Looking at volleyball, there are 6 (7 if you count freeball passing) discrete skills so a single skill WAR metric makes a little less sense, but the general philosophy can be applied as a way to compare performance against league expectancies.

So in the above viz, I’ve used the league average PS Eff for each of the receive qualities. Which looks like this table below:

Screen Shot 2017-03-11 at 4.12.43 PM

Service Ace on the top, working down to service error at the bottom. And yes. Service ace should absolutely be at 1.0 and I’m not sure why it isn’t, but .998 and 1.0 are pretty darn close for our purposes at the moment.

Using these numbers, we then look at the frequencies a player served and got each of these specific outcomes. Multiply frequencies by efficiencies, add them up, and divide by the number of serve attempts and voilà!!
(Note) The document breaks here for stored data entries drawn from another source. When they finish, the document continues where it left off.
-- ==== Sys2Proof/Laws/State.lean ====
section
/-!
SUPPORT. The fields of the state under the named updates: every field that an update leaves, and the element that it
changes, read back.
-/
namespace Sys2Proof.Machine

@[simp] theorem State.updPort_dev (s : State) (p : FabPort) (f : FPort → FPort) : (s.updPort p f).dev = s.dev := rfl
@[simp] theorem State.updPort_bead (s : State) (p : FabPort) (f : FPort → FPort) : (s.updPort p f).bead = s.bead := rfl
@[simp] theorem State.updPort_loc (s : State) (p : FabPort) (f : FPort → FPort) : (s.updPort p f).loc = s.loc := rfl
@[simp] theorem State.updPort_clk (s : State) (p : FabPort) (f : FPort → FPort) : (s.updPort p f).clk = s.clk := rfl
@[simp] theorem State.updPort_tr (s : State) (p : FabPort) (f : FPort → FPort) : (s.updPort p f).tr = s.tr := rfl
@[simp] theorem State.updPort_tal (s : State) (p : FabPort) (f : FPort → FPort) : (s.updPort p f).tal = s.tal := rfl
@[simp] theorem State.updPort_cam (s : State) (p : FabPort) (f : FPort → FPort) : (s.updPort p f).cam = s.cam := rfl
@[simp] theorem State.updPort_rcp (s : State) (p : FabPort) (f : FPort → FPort) : (s.updPort p f).rcp = s.rcp := rfl
@[simp] theorem State.updPort_kiln (s : State) (p : FabPort) (f : FPort → FPort) : (s.updPort p f).kiln = s.kiln := rfl
@[simp] theorem State.updPort_mov (s : State) (p : FabPort) (f : FPort → FPort) : (s.updPort p f).mov = s.mov := rfl
@[simp] theorem State.updPort_head (s : State) (p : FabPort) (f : FPort → FPort) : (s.updPort p f).head = s.head := rfl
@[simp] theorem State.updPort_twin (s : State) (p : FabPort) (f : FPort → FPort) : (s.updPort p f).twin = s.twin := rfl
@[simp] theorem State.updPort_mon (s : State) (p : FabPort) (f : FPort → FPort) : (s.updPort p f).mon = s.mon := rfl
@[simp] theorem State.updPort_draws (s : State) (p : FabPort) (f : FPort → FPort) : (s.updPort p f).draws = s.draws := rfl
@[simp] theorem State.updPort_pending (s : State) (p : FabPort) (f : FPort → FPort) : (s.updPort p f).pending = s.pending := rfl
@[simp] theorem State.updPort_self (s : State) (p : FabPort) (f : FPort → FPort) : (s.updPort p f).fab.port[p] = f s.fab.port[p] := by
  simp [State.updPort]
theorem State.updPort_other (s : State) (p : FabPort) (f : FPort → FPort) (j : FabPort) (h : j ≠ p) :
    (s.updPort p f).fab.port[j] = s.fab.port[j] := by
  have hv : p.val ≠ j.val := fun e => h (Fin.ext e.symm)
  simp [State.updPort, hv]

@[simp] theorem State.updPath_dev (s : State) (p : PathNo) (f : PathSt → PathSt) : (s.updPath p f).dev = s.dev := rfl
@[simp] theorem State.updPath_bead (s : State) (p : PathNo) (f : PathSt → PathSt) : (s.updPath p f).bead = s.bead := rfl
@[simp] theorem State.updPath_loc (s : State) (p : PathNo) (f : PathSt → PathSt) : (s.updPath p f).loc = s.loc := rfl
@[simp] theorem State.updPath_clk (s : State) (p : PathNo) (f : PathSt → PathSt) : (s.updPath p f).clk = s.clk := rfl
@[simp] theorem State.updPath_tal (s : State) (p : PathNo) (f : PathSt → PathSt) : (s.updPath p f).tal = s.tal := rfl
@[simp] theorem State.updPath_cam (s : State) (p : PathNo) (f : PathSt → PathSt) : (s.updPath p f).cam = s.cam := rfl
@[simp] theorem State.updPath_rcp (s : State) (p : PathNo) (f : PathSt → PathSt) : (s.updPath p f).rcp = s.rcp := rfl
@[simp] theorem State.updPath_kiln (s : State) (p : PathNo) (f : PathSt → PathSt) : (s.updPath p f).kiln = s.kiln := rfl
@[simp] theorem State.updPath_mov (s : State) (p : PathNo) (f : PathSt → PathSt) : (s.updPath p f).mov = s.mov := rfl
@[simp] theorem State.updPath_head (s : State) (p : PathNo) (f : PathSt → PathSt) : (s.updPath p f).head = s.head := rfl
@[simp] theorem State.updPath_fab (s : State) (p : PathNo) (f : PathSt → PathSt) : (s.updPath p f).fab = s.fab := rfl
@[simp] theorem State.updPath_twin (s : State) (p : PathNo) (f : PathSt → PathSt) : (s.updPath p f).twin = s.twin := rfl
@[simp] theorem State.updPath_mon (s : State) (p : PathNo) (f : PathSt → PathSt) : (s.updPath p f).mon = s.mon := rfl
@[simp] theorem State.updPath_draws (s : State) (p : PathNo) (f : PathSt → PathSt) : (s.updPath p f).draws = s.draws := rfl
@[simp] theorem State.updPath_pending (s : State) (p : PathNo) (f : PathSt → PathSt) : (s.updPath p f).pending = s.pending := rfl
@[simp] theorem State.updPath_self (s : State) (p : PathNo) (f : PathSt → PathSt) : (s.updPath p f).tr.path[p] = f s.tr.path[p] := by
  simp [State.updPath]
theorem State.updPath_other (s : State) (p : PathNo) (f : PathSt → PathSt) (j : PathNo) (h : j ≠ p) :
    (s.updPath p f).tr.path[j] = s.tr.path[j] := by
  have hv : p.val ≠ j.val := fun e => h (Fin.ext e.symm)
  simp [State.updPath, hv]

@[simp] theorem State.updTal_dev (s : State) (p : PathNo) (f : PathTally → PathTally) : (s.updTal p f).dev = s.dev := rfl
@[simp] theorem State.updTal_bead (s : State) (p : PathNo) (f : PathTally → PathTally) : (s.updTal p f).bead = s.bead := rfl
@[simp] theorem State.updTal_loc (s : State) (p : PathNo) (f : PathTally → PathTally) : (s.updTal p f).loc = s.loc := rfl
@[simp] theorem State.updTal_clk (s : State) (p : PathNo) (f : PathTally → PathTally) : (s.updTal p f).clk = s.clk := rfl
@[simp] theorem State.updTal_tr (s : State) (p : PathNo) (f : PathTally → PathTally) : (s.updTal p f).tr = s.tr := rfl
@[simp] theorem State.updTal_cam (s : State) (p : PathNo) (f : PathTally → PathTally) : (s.updTal p f).cam = s.cam := rfl
@[simp] theorem State.updTal_rcp (s : State) (p : PathNo) (f : PathTally → PathTally) : (s.updTal p f).rcp = s.rcp := rfl
@[simp] theorem State.updTal_kiln (s : State) (p : PathNo) (f : PathTally → PathTally) : (s.updTal p f).kiln = s.kiln := rfl
@[simp] theorem State.updTal_mov (s : State) (p : PathNo) (f : PathTally → PathTally) : (s.updTal p f).mov = s.mov := rfl
@[simp] theorem State.updTal_head (s : State) (p : PathNo) (f : PathTally → PathTally) : (s.updTal p f).head = s.head := rfl
@[simp] theorem State.updTal_fab (s : State) (p : PathNo) (f : PathTally → PathTally) : (s.updTal p f).fab = s.fab := rfl
@[simp] theorem State.updTal_twin (s : State) (p : PathNo) (f : PathTally → PathTally) : (s.updTal p f).twin = s.twin := rfl
@[simp] theorem State.updTal_mon (s : State) (p : PathNo) (f : PathTally → PathTally) : (s.updTal p f).mon = s.mon := rfl
@[simp] theorem State.updTal_draws (s : State) (p : PathNo) (f : PathTally → PathTally) : (s.updTal p f).draws = s.draws := rfl
@[simp] theorem State.updTal_pending (s : State) (p : PathNo) (f : PathTally → PathTally) : (s.updTal p f).pending = s.pending := rfl
@[simp] theorem State.updTal_self (s : State) (p : PathNo) (f : PathTally → PathTally) : (s.updTal p f).tal.path[p] = f s.tal.path[p] := by
  simp [State.updTal]
theorem State.updTal_other (s : State) (p : PathNo) (f : PathTally → PathTally) (j : PathNo) (h : j ≠ p) :
    (s.updTal p f).tal.path[j] = s.tal.path[j] := by
  have hv : p.val ≠ j.val := fun e => h (Fin.ext e.symm)
  simp [State.updTal, hv]

@[simp] theorem State.updCam_dev (s : State) (k : CamPort) (f : CamSt → CamSt) : (s.updCam k f).dev = s.dev := rfl
@[simp] theorem State.updCam_bead (s : State) (k : CamPort) (f : CamSt → CamSt) : (s.updCam k f).bead = s.bead := rfl
@[simp] theorem State.updCam_loc (s : State) (k : CamPort) (f : CamSt → CamSt) : (s.updCam k f).loc = s.loc := rfl
@[simp] theorem State.updCam_clk (s : State) (k : CamPort) (f : CamSt → CamSt) : (s.updCam k f).clk = s.clk := rfl
@[simp] theorem State.updCam_tr (s : State) (k : CamPort) (f : CamSt → CamSt) : (s.updCam k f).tr = s.tr := rfl
@[simp] theorem State.updCam_tal (s : State) (k : CamPort) (f : CamSt → CamSt) : (s.updCam k f).tal = s.tal := rfl
@[simp] theorem State.updCam_rcp (s : State) (k : CamPort) (f : CamSt → CamSt) : (s.updCam k f).rcp = s.rcp := rfl
@[simp] theorem State.updCam_kiln (s : State) (k : CamPort) (f : CamSt → CamSt) : (s.updCam k f).kiln = s.kiln := rfl
@[simp] theorem State.updCam_mov (s : State) (k : CamPort) (f : CamSt → CamSt) : (s.updCam k f).mov = s.mov := rfl
@[simp] theorem State.updCam_head (s : State) (k : CamPort) (f : CamSt → CamSt) : (s.updCam k f).head = s.head := rfl
@[simp] theorem State.updCam_fab (s : State) (k : CamPort) (f : CamSt → CamSt) : (s.updCam k f).fab = s.fab := rfl
@[simp] theorem State.updCam_twin (s : State) (k : CamPort) (f : CamSt → CamSt) : (s.updCam k f).twin = s.twin := rfl
@[simp] theorem State.updCam_mon (s : State) (k : CamPort) (f : CamSt → CamSt) : (s.updCam k f).mon = s.mon := rfl
@[simp] theorem State.updCam_draws (s : State) (k : CamPort) (f : CamSt → CamSt) : (s.updCam k f).draws = s.draws := rfl
@[simp] theorem State.updCam_pending (s : State) (k : CamPort) (f : CamSt → CamSt) : (s.updCam k f).pending = s.pending := rfl
@[simp] theorem State.updCam_self (s : State) (k : CamPort) (f : CamSt → CamSt) : (s.updCam k f).cam[k] = f s.cam[k] := by
  simp [State.updCam]
theorem State.updCam_other (s : State) (k : CamPort) (f : CamSt → CamSt) (j : CamPort) (h : j ≠ k) :
    (s.updCam k f).cam[j] = s.cam[j] := by
  have hv : k.val ≠ j.val := fun e => h (Fin.ext e.symm)
  simp [State.updCam, hv]

@[simp] theorem State.updCtx_dev (s : State) (c : Ctx) (f : KCtx → KCtx) : (s.updCtx c f).dev = s.dev := rfl
@[simp] theorem State.updCtx_bead (s : State) (c : Ctx) (f : KCtx → KCtx) : (s.updCtx c f).bead = s.bead := rfl
@[simp] theorem State.updCtx_loc (s : State) (c : Ctx) (f : KCtx → KCtx) : (s.updCtx c f).loc = s.loc := rfl
@[simp] theorem State.updCtx_clk (s : State) (c : Ctx) (f : KCtx → KCtx) : (s.updCtx c f).clk = s.clk := rfl
@[simp] theorem State.updCtx_tr (s : State) (c : Ctx) (f : KCtx → KCtx) : (s.updCtx c f).tr = s.tr := rfl
@[simp] theorem State.updCtx_tal (s : State) (c : Ctx) (f : KCtx → KCtx) : (s.updCtx c f).tal = s.tal := rfl
@[simp] theorem State.updCtx_cam (s : State) (c : Ctx) (f : KCtx → KCtx) : (s.updCtx c f).cam = s.cam := rfl
@[simp] theorem State.updCtx_rcp (s : State) (c : Ctx) (f : KCtx → KCtx) : (s.updCtx c f).rcp = s.rcp := rfl
@[simp] theorem State.updCtx_mov (s : State) (c : Ctx) (f : KCtx → KCtx) : (s.updCtx c f).mov = s.mov := rfl
@[simp] theorem State.updCtx_head (s : State) (c : Ctx) (f : KCtx → KCtx) : (s.updCtx c f).head = s.head := rfl
@[simp] theorem State.updCtx_fab (s : State) (c : Ctx) (f : KCtx → KCtx) : (s.updCtx c f).fab = s.fab := rfl
@[simp] theorem State.updCtx_twin (s : State) (c : Ctx) (f : KCtx → KCtx) : (s.updCtx c f).twin = s.twin := rfl
@[simp] theorem State.updCtx_mon (s : State) (c : Ctx) (f : KCtx → KCtx) : (s.updCtx c f).mon = s.mon := rfl
@[simp] theorem State.updCtx_draws (s : State) (c : Ctx) (f : KCtx → KCtx) : (s.updCtx c f).draws = s.draws := rfl
@[simp] theorem State.updCtx_pending (s : State) (c : Ctx) (f : KCtx → KCtx) : (s.updCtx c f).pending = s.pending := rfl
@[simp] theorem State.updCtx_self (s : State) (c : Ctx) (f : KCtx → KCtx) : (s.updCtx c f).kiln.ctx[c] = f s.kiln.ctx[c] := by
  simp [State.updCtx]
theorem State.updCtx_other (s : State) (c : Ctx) (f : KCtx → KCtx) (j : Ctx) (h : j ≠ c) :
    (s.updCtx c f).kiln.ctx[j] = s.kiln.ctx[j] := by
  have hv : c.val ≠ j.val := fun e => h (Fin.ext e.symm)
  simp [State.updCtx, hv]

@[simp] theorem State.updChan_dev (s : State) (c : MovCh) (f : MChan → MChan) : (s.updChan c f).dev = s.dev := rfl
@[simp] theorem State.updChan_bead (s : State) (c : MovCh) (f : MChan → MChan) : (s.updChan c f).bead = s.bead := rfl
@[simp] theorem State.updChan_loc (s : State) (c : MovCh) (f : MChan → MChan) : (s.updChan c f).loc = s.loc := rfl
@[simp] theorem State.updChan_clk (s : State) (c : MovCh) (f : MChan → MChan) : (s.updChan c f).clk = s.clk := rfl
@[simp] theorem State.updChan_tr (s : State) (c : MovCh) (f : MChan → MChan) : (s.updChan c f).tr = s.tr := rfl
@[simp] theorem State.updChan_tal (s : State) (c : MovCh) (f : MChan → MChan) : (s.updChan c f).tal = s.tal := rfl
@[simp] theorem State.updChan_cam (s : State) (c : MovCh) (f : MChan → MChan) : (s.updChan c f).cam = s.cam := rfl
@[simp] theorem State.updChan_rcp (s : State) (c : MovCh) (f : MChan → MChan) : (s.updChan c f).rcp = s.rcp := rfl
@[simp] theorem State.updChan_kiln (s : State) (c : MovCh) (f : MChan → MChan) : (s.updChan c f).kiln = s.kiln := rfl
@[simp] theorem State.updChan_head (s : State) (c : MovCh) (f : MChan → MChan) : (s.updChan c f).head = s.head := rfl
@[simp] theorem State.updChan_fab (s : State) (c : MovCh) (f : MChan → MChan) : (s.updChan c f).fab = s.fab := rfl
@[simp] theorem State.updChan_twin (s : State) (c : MovCh) (f : MChan → MChan) : (s.updChan c f).twin = s.twin := rfl
@[simp] theorem State.updChan_mon (s : State) (c : MovCh) (f : MChan → MChan) : (s.updChan c f).mon = s.mon := rfl
@[simp] theorem State.updChan_draws (s : State) (c : MovCh) (f : MChan → MChan) : (s.updChan c f).draws = s.draws := rfl
@[simp] theorem State.updChan_pending (s : State) (c : MovCh) (f : MChan → MChan) : (s.updChan c f).pending = s.pending := rfl
@[simp] theorem State.updChan_self (s : State) (c : MovCh) (f : MChan → MChan) : (s.updChan c f).mov.chan[c] = f s.mov.chan[c] := by
  simp [State.updChan]
theorem State.updChan_other (s : State) (c : MovCh) (f : MChan → MChan) (j : MovCh) (h : j ≠ c) :
    (s.updChan c f).mov.chan[j] = s.mov.chan[j] := by
  have hv : c.val ≠ j.val := fun e => h (Fin.ext e.symm)
  simp [State.updChan, hv]

@[simp] theorem State.updQueue_dev (s : State) (q : Fin 64) (f : MQueue → MQueue) : (s.updQueue q f).dev = s.dev := rfl
@[simp] theorem State.updQueue_bead (s : State) (q : Fin 64) (f : MQueue → MQueue) : (s.updQueue q f).bead = s.bead := rfl
@[simp] theorem State.updQueue_loc (s : State) (q : Fin 64) (f : MQueue → MQueue) : (s.updQueue q f).loc = s.loc := rfl
@[simp] theorem State.updQueue_clk (s : State) (q : Fin 64) (f : MQueue → MQueue) : (s.updQueue q f).clk = s.clk := rfl
@[simp] theorem State.updQueue_tr (s : State) (q : Fin 64) (f : MQueue → MQueue) : (s.updQueue q f).tr = s.tr := rfl
@[simp] theorem State.updQueue_tal (s : State) (q : Fin 64) (f : MQueue → MQueue) : (s.updQueue q f).tal = s.tal := rfl
@[simp] theorem State.updQueue_cam (s : State) (q : Fin 64) (f : MQueue → MQueue) : (s.updQueue q f).cam = s.cam := rfl
@[simp] theorem State.updQueue_rcp (s : State) (q : Fin 64) (f : MQueue → MQueue) : (s.updQueue q f).rcp = s.rcp := rfl
@[simp] theorem State.updQueue_kiln (s : State) (q : Fin 64) (f : MQueue → MQueue) : (s.updQueue q f).kiln = s.kiln := rfl
@[simp] theorem State.updQueue_head (s : State) (q : Fin 64) (f : MQueue → MQueue) : (s.updQueue q f).head = s.head := rfl
@[simp] theorem State.updQueue_fab (s : State) (q : Fin 64) (f : MQueue → MQueue) : (s.updQueue q f).fab = s.fab := rfl
@[simp] theorem State.updQueue_twin (s : State) (q : Fin 64) (f : MQueue → MQueue) : (s.updQueue q f).twin = s.twin := rfl
@[simp] theorem State.updQueue_mon (s : State) (q : Fin 64) (f : MQueue → MQueue) : (s.updQueue q f).mon = s.mon := rfl
@[simp] theorem State.updQueue_draws (s : State) (q : Fin 64) (f : MQueue → MQueue) : (s.updQueue q f).draws = s.draws := rfl
@[simp] theorem State.updQueue_pending (s : State) (q : Fin 64) (f : MQueue → MQueue) : (s.updQueue q f).pending = s.pending := rfl
@[simp] theorem State.updQueue_self (s : State) (q : Fin 64) (f : MQueue → MQueue) : (s.updQueue q f).mov.queue[q] = f s.mov.queue[q] := by
  simp [State.updQueue]
theorem State.updQueue_other (s : State) (q : Fin 64) (f : MQueue → MQueue) (j : Fin 64) (h : j ≠ q) :
    (s.updQueue q f).mov.queue[j] = s.mov.queue[j] := by
  have hv : q.val ≠ j.val := fun e => h (Fin.ext e.symm)
  simp [State.updQueue, hv]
I’ve built this viz to again look at the relationship to service error percentage (while highlighting the top servers). You’ll notice there’s a slight negative relationship between effective serving and lower service error, but it’s not definite. Especially when looking at the servers who bring the most value, there’s certainly a range of error in that group – and almost a correlation of 0 if you draw a box between SSS, Davis, Swackenberg, and Kranda.

However in a general sense, you can assess the value each server brings to the table based on what her results are worth against the league average. In this case, Kranda comes out on top as giving you the best shot to point score.

Clever folks might be wondering what her breakdown looks like in terms of percentages of each outcome. So voilà again!

Book1

^ Here are the top 4 servers’ breakdown by each of the outcomes.

What you’ll notice is that they all have a unique footprint. Kranda makes her money by serving aces (around 14%) whereas SSS lives in the consistently good realm. SSS only misses 2% of her serves. That’s a huge deal. She keeps consistent pressure and even though her sum total of ok+good+perfect passes is higher than the others, she doesn’t give up free points, which results in her being the 3rd best server in the Big Ten in 2016.

I’m just starting to look at the data from a “what’s it worth relative to the league” type of standpoint, so I’ll likely have more posts like this soon. Previously, I’ve focused more on “what’s a player worth to her team” and specifically “what’s a player worth to her team, in this context, when playing opponent X.” I think the way I’ve approached this previously has merit, especially since we don’t have a marketplace for trading players like professional teams do – but you could easily evaluate All-Americans and other interesting things by comparing players to league data.